A: Yes, it is very important that accurate dates and job titles are provided. If the PERM is filed with certain dates and titles and you later find out that your experience letters have conflicting information, this can cause USCIS to question the case at the I-140 stage.

Q: Can experience gained with the PERM employer be used to qualify for the offered position?

A: Generally no, unless one of the following exceptions is met

  1. Infeasibility to train: Meaning the PERM employer is no longer able to provide the type of experience and training that it provided to the sponsored employee. For a more detailed explanation, please visit my post: Qualifying for the Job Using Experience Gained from the Same PERM Employer: Infeasibility to Train Exception
  2. Substantially Different Jobs: A beneficiary may satisfy the employer’s actual minimum requirement through his or her experience gained with the PERM employer, so long as the position in which the experience was gained is not substantially comparable to the offered PERM position. A “substantially comparable” job means a job requiring performance of the same job duties more than 50 percent of the time.
    1. Example: Software Developer who has only worked for the PERM employer designs and develops software 100% of the time during a typical work day. The PERM employer has promoted the employee to an IT Project Manager and wants to sponsor the employee for that position. An IT Project Manager spending the majority of his/her day (over 50%) performing managerial tasks and the remainder of the time designing and developing software should be able to use the experience gained as a Software Developer to qualify him/her for the IT Project Manager position.
    2. Please also see my previous post: PERM Approval on Reconsideration: Qualifying Experience Gained with PERM Employer
  3. Different FEINs: For example, working for a subsidiary of the same parent company.

Q: Can a PERM beneficiary pay for any portion of the PERM process?

A: No. According to DOL regulations, the PERM employer must pay for the entire PERM process. This includes legal fees and any advertisement costs.

* The I-140 and I-485 can be paid by either the employer or employee.

Q: Can a PERM beneficiary be involved in the recruitment process?

A: No. According to DOL regulations, a beneficiary is not allowed to be involved in any portion of the recruitment process.

Q: Do I have to be in the country for an employer to file the PERM application?

A: No, you do not have to be in the U.S. for an employer to file the PERM application.

Q: Do I have to currently be working for the employer who is filing the PERM application?
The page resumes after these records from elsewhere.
@[simp] theorem State.ports_placeFrame (s : State) (k : TxSlot) (f : Frame) : (s.placeFrame k f).ports = s.ports := rfl

@[simp] theorem State.election_placeFrame (s : State) (k : TxSlot) (f : Frame) : (s.placeFrame k f).election = s.election := rfl

@[simp] theorem State.fitness_placeFrame (s : State) (k : TxSlot) (f : Frame) : (s.placeFrame k f).fitness = s.fitness := rfl

@[simp] theorem State.thermal_placeFrame (s : State) (k : TxSlot) (f : Frame) : (s.placeFrame k f).thermal = s.thermal := rfl

@[simp] theorem State.reply_placeFrame (s : State) (k : TxSlot) (f : Frame) : (s.placeFrame k f).reply = s.reply := rfl

@[simp] theorem State.monitor_placeFrame (s : State) (k : TxSlot) (f : Frame) : (s.placeFrame k f).monitor = s.monitor := rfl

@[simp] theorem State.freeDraws_placeFrame (s : State) (k : TxSlot) (f : Frame) : (s.placeFrame k f).freeDraws = s.freeDraws := rfl

/-! ### Two updates of one place -/

@[simp] theorem Quad.set_set {α : Type} (q : Quad α) (i : Fin 4) (x y : α) : (q.set i x).set i y = q.set i y := by
  fin_cases i <;> rfl

theorem Quad.update_update {α : Type} (q : Quad α) (i : Fin 4) (f g : α → α) :
    (q.update i f).update i g = q.update i fun x => g (f x) := by
  fin_cases i <;> rfl

theorem State.updPath_updPath (s : State) (i : Path) (f g : PathUnit → PathUnit) :
    (s.updPath i f).updPath i g = s.updPath i fun u => g (f u) := by
  simp only [State.updPath, Quad.update_update]

theorem State.updService_updService (s : State) (i : SlotNo) (f g : Service → Service) :
    (s.updService i f).updService i g = s.updService i fun v => g (f v) := by
  simp only [State.updService, Quad.update_update]

theorem State.updPort_updPort (s : State) (i : Port) (f g : PortUnit → PortUnit) :
    (s.updPort i f).updPort i g = s.updPort i fun u => g (f u) := by
  simp only [State.updPort, Quad.update_update]

theorem State.updElect_updElect (s : State) (i : Port) (f g : PortElection → PortElection) :
    (s.updElect i f).updElect i g = s.updElect i fun e => g (f e) := by
  simp only [State.updElect, Quad.update_update]

/-- Only what an update makes of the place as it stands counts. -/
theorem Quad.update_congr {α : Type} (q : Quad α) (i : Fin 4) {f g : α → α} (h : f (q.get i) = g (q.get i)) :
    q.update i f = q.update i g := congrArg (q.set i) h

theorem State.updPath_congr (s : State) (i : Path) {f g : PathUnit → PathUnit}
    (h : f (s.path i) = g (s.path i)) : s.updPath i f = s.updPath i g := by
  unfold State.updPath; rw [Quad.update_congr _ _ h]

theorem State.updService_congr (s : State) (i : SlotNo) {f g : Service → Service}
    (h : f (s.service i) = g (s.service i)) : s.updService i f = s.updService i g := by
  unfold State.updService; rw [Quad.update_congr _ _ h]

theorem State.updPort_congr (s : State) (i : Port) {f g : PortUnit → PortUnit}
    (h : f (s.port i) = g (s.port i)) : s.updPort i f = s.updPort i g := by
  unfold State.updPort; rw [Quad.update_congr _ _ h]

theorem State.updElect_congr (s : State) (i : Port) {f g : PortElection → PortElection}
    (h : f (s.elect i) = g (s.elect i)) : s.updElect i f = s.updElect i g := by
  unfold State.updElect; rw [Quad.update_congr _ _ h]

/-! ### Transmit slots -/

@[simp] theorem TxSlots.get_set_self (t : TxSlots) (k : TxSlot) (f : Option PlacedFrame) : (t.set k f).get k = f := by
  cases k <;> simp [TxSlots.get, TxSlots.set]

theorem TxSlots.get_set_of_ne (t : TxSlots) {k j : TxSlot} (f : Option PlacedFrame) (h : j ≠ k) :
    (t.set k f).get j = t.get j := by
  cases k <;> cases j <;> first
    | rfl
    | exact absurd rfl h
    | exact Quad.get_set_of_ne _ _ (fun e => h (by rw [e]))

/-- A placed frame is the pending frame of its slot, with the serial that stood. -/
@[simp] theorem LineUnit.get_place (l : LineUnit) (k : TxSlot) (f : Frame) :
    (l.place k f).slots.get k = some ⟨f, l.serial⟩ := TxSlots.get_set_self _ _ _

/-- Placing touches neither the frame in flight nor the line state. -/
@[simp] theorem LineUnit.flight_place (l : LineUnit) (k : TxSlot) (f : Frame) : (l.place k f).flight = l.flight := rfl

@[simp] theorem LineUnit.state_place (l : LineUnit) (k : TxSlot) (f : Frame) : (l.place k f).state = l.state := rfl

@[simp] theorem LineUnit.counters_place (l : LineUnit) (k : TxSlot) (f : Frame) :
    (l.place k f).counters = l.counters := rfl

end Machine
end Sys2Proof
end

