-- ==== Sys2Proof/Tests/Slice0.lean ====
section
/-! SUPPORT. Small tests, each about one command or one operation, with expected results taken from the
worked cases and tables of spec/ or worked out from its rules by hand; and for each statement with hypotheses
a named theorem that shows a state and operands that meet them. -/

namespace Sys2Proof.Tests
open Sys2Proof.Machine

set_option Elab.async false

/-! ### Small states -/

/-- The state after a command; every command answers a next state. -/
def after (c : Instr) (s : State) : State :=
  match exec c s with
  | .next t => t
  | _ => s

/-- S0 merges P0 and P1 for port 0 on lane 4, S1 has P2 for port 1 on lane 5; P3 serves nothing. -/
def conf : Config where
  tw := 105
  candidates :=
    ⟨[⟨.a, 522000, .mhz8, some 4107⟩, ⟨.b, 538000, .mhz8, none⟩], [⟨.b, 522000, .mhz8, some 4107⟩],
      [⟨.d, 538000, .mhz8, some 4210⟩], []⟩
  services :=
    ⟨some ⟨4107, ⟨true, true, false, false⟩, ⟨3, 1, 0, 0⟩, .sticky, 16, some 0⟩,
      some ⟨4210, ⟨false, false, true, false⟩, ⟨0, 0, 2, 0⟩, .priority, 40, some 1⟩, none, none⟩
  ports := ⟨some ⟨0, 4, 64, .null, 500⟩, some ⟨1, 5, 32, .mark, 0⟩, none, none⟩

/-- Station 2, started, FIT, its line IDLE, no path tracking. -/
def up : State :=
  { State.reset with
    loader := { LoaderUnit.reset with phase := .running, stationNumber := 2 }
    config := conf
    services :=
      ⟨{ Service.reset with contributors := ⟨true, true, false, false⟩ },
        { Service.reset with contributors := ⟨false, false, true, false⟩ }, .reset, .reset⟩
    ports :=
      ⟨{ PortUnit.reset with sensing := true, activityTimer := some 5 },
        { PortUnit.reset with sensing := true, activityTimer := some 5 }, .reset, .reset⟩
    interval := { IntervalUnit.reset with running := true }
    line := { LineUnit.reset with state := .idle }
    fitness := { FitnessUnit.reset with state := .fit, listenCount := 3, underCheck := some 0 } }

/-- The same station in SHUTDOWN. -/
def shut : State := { up with thermal := { up.thermal with shutdown := true } }

/-- The same station with its line BUSY. -/
def busy : State := { up with line := { up.line with state := .busy } }

/-- In the release wait of a line restart. -/
def releasing : State :=
  { up with
    loader := { up.loader with releasing := true, releaseLimit := some 20, releasedReport := true }
    election := { up.election with restarting := true } }

def onPath (f : PathUnit → PathUnit) : State := up.updPath 0 f
def onPort (f : PortUnit → PortUnit) : State := up.updPort 0 f
def onElect (f : PortElection → PortElection) : State := up.updElect 0 f

/-- A packet of identifier 256 with continuity count 7. -/
def pkt : Packet := ⟨⟨0x47#8, false, 0, 256#13, 7#4⟩, List.replicate 184 0⟩

/-- A frame start that signals N = 6048, superframe 12 and frame 2 of the multiplex 4107. -/
def sig : Signalling := ⟨.long, .eighth, .twoThirds, 6048, 4107, 12, 2⟩

def read : FrameStartRead := ⟨true, true, some sig, ⟨283, 58, -120⟩⟩

/-- P0 in TRACKING on `sig`, at the frame's first packet. -/
def tracking : State :=
  onPath fun u =>
    { u with
      state := .tracking
      stay := 1
      measurements := some ⟨283, 58, -120⟩
      decoded := some ⟨.long, .eighth, .twoThirds, 6048, 4107⟩
      counter := some ⟨12, 2, 0⟩ }

/-- A copy of P0 on its way to S0, which P0 alone tracks. -/
def arriving : State :=
  (onPath fun u => { u with outbox := [.record ⟨0, ⟨12, 2, 9⟩, 6048, .corrected 2, pkt⟩] }).updService 0
    fun v => { v with state := .live, tracking := ⟨true, false, false, false⟩ }

/-- The same copy while P1 tracks as well. -/
def shared : State := arriving.updService 0 fun v => { v with tracking := ⟨true, true, false, false⟩ }

def copy (st : Status) : Copy := ⟨st, pkt⟩

/-- An entry of S0 that holds a copy of P1 and awaits P0 and P1, opened at 0 with W = 16 ms. -/
def entryAt (q : Position) : Entry :=
  ⟨q, 0, 16000, ⟨true, true, false, false⟩, ⟨none, some (copy .clean), none, none⟩⟩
A: No, the employer can file a PERM application on your behalf as a future employee. Please note that although this is allowed, your employer must continue to demonstrate its Ability To Pay (ATP) you the prevailing wage listed on the labor certification from the time the PERM application is filed to the time you receive the green card. A PERM employer can demonstrate ATP in 3 ways: (1) Salary paid to the beneficiary, (2) the company’s net income, or (3) the company’s net assets.

Example 1: You are employed by Company A and Company B files a PERM application on your behalf. The prevailing wage for the position is $72,000/year. Because you are currently working for Company A, Company B will have 2 options to demonstrate ATP: (1) through its net income or (2) through its net assets. Company B shows a net income of $500,000. In this situation, the company can demonstrate that it has the ATP you the prevailing wage.

Example 2: Same situation as above, but Company B has a net income of $20,000 and net assets that amount to $60,000. In this case, Company B cannot demonstrate ATP. (You are currently not on payroll, so option 1 is not available)

Example 3: You are employed by Company B from the time of filing the PERM application and are being paid $72,000/year. Company B can demonstrate ATP.

Q: Can 2 or more companies simultaneously file a PERM application for the same beneficiary?  

A: Yes. As long as there is a bona-fide, full-time permanent job opportunity, the DOL does not prohibit 2 or more companies from filing a PERM application for the same beneficiary.

Q: How long is an approved PERM Labor Certification valid?

A: An approved PERM Labor Certification is valid for 180 days.

Q. I am thinking of leaving my current employer where I have a pending PERM application. Can I transfer my H-1B to begin working for another employer? 

A. Yes, but if your current employer decides to stop the green card process, you will have to start the process from the beginning with your new employer (considering there is a bona fide job opportunity).

Q: If I have an approved PERM Labor Certification with a different employer, but never received an approved I-140, can I now port the priority date with my current PERM employer? 

A: No. In order to port your priority date, you must have an approved I-140 for at least 180 days.

Q: Can filing a PERM application jeopardize my H-1B status?

A: No. H-1B visa holders are allowed to enter the U.S. to work temporarily while simultaneously seeking lawful permanent resident status.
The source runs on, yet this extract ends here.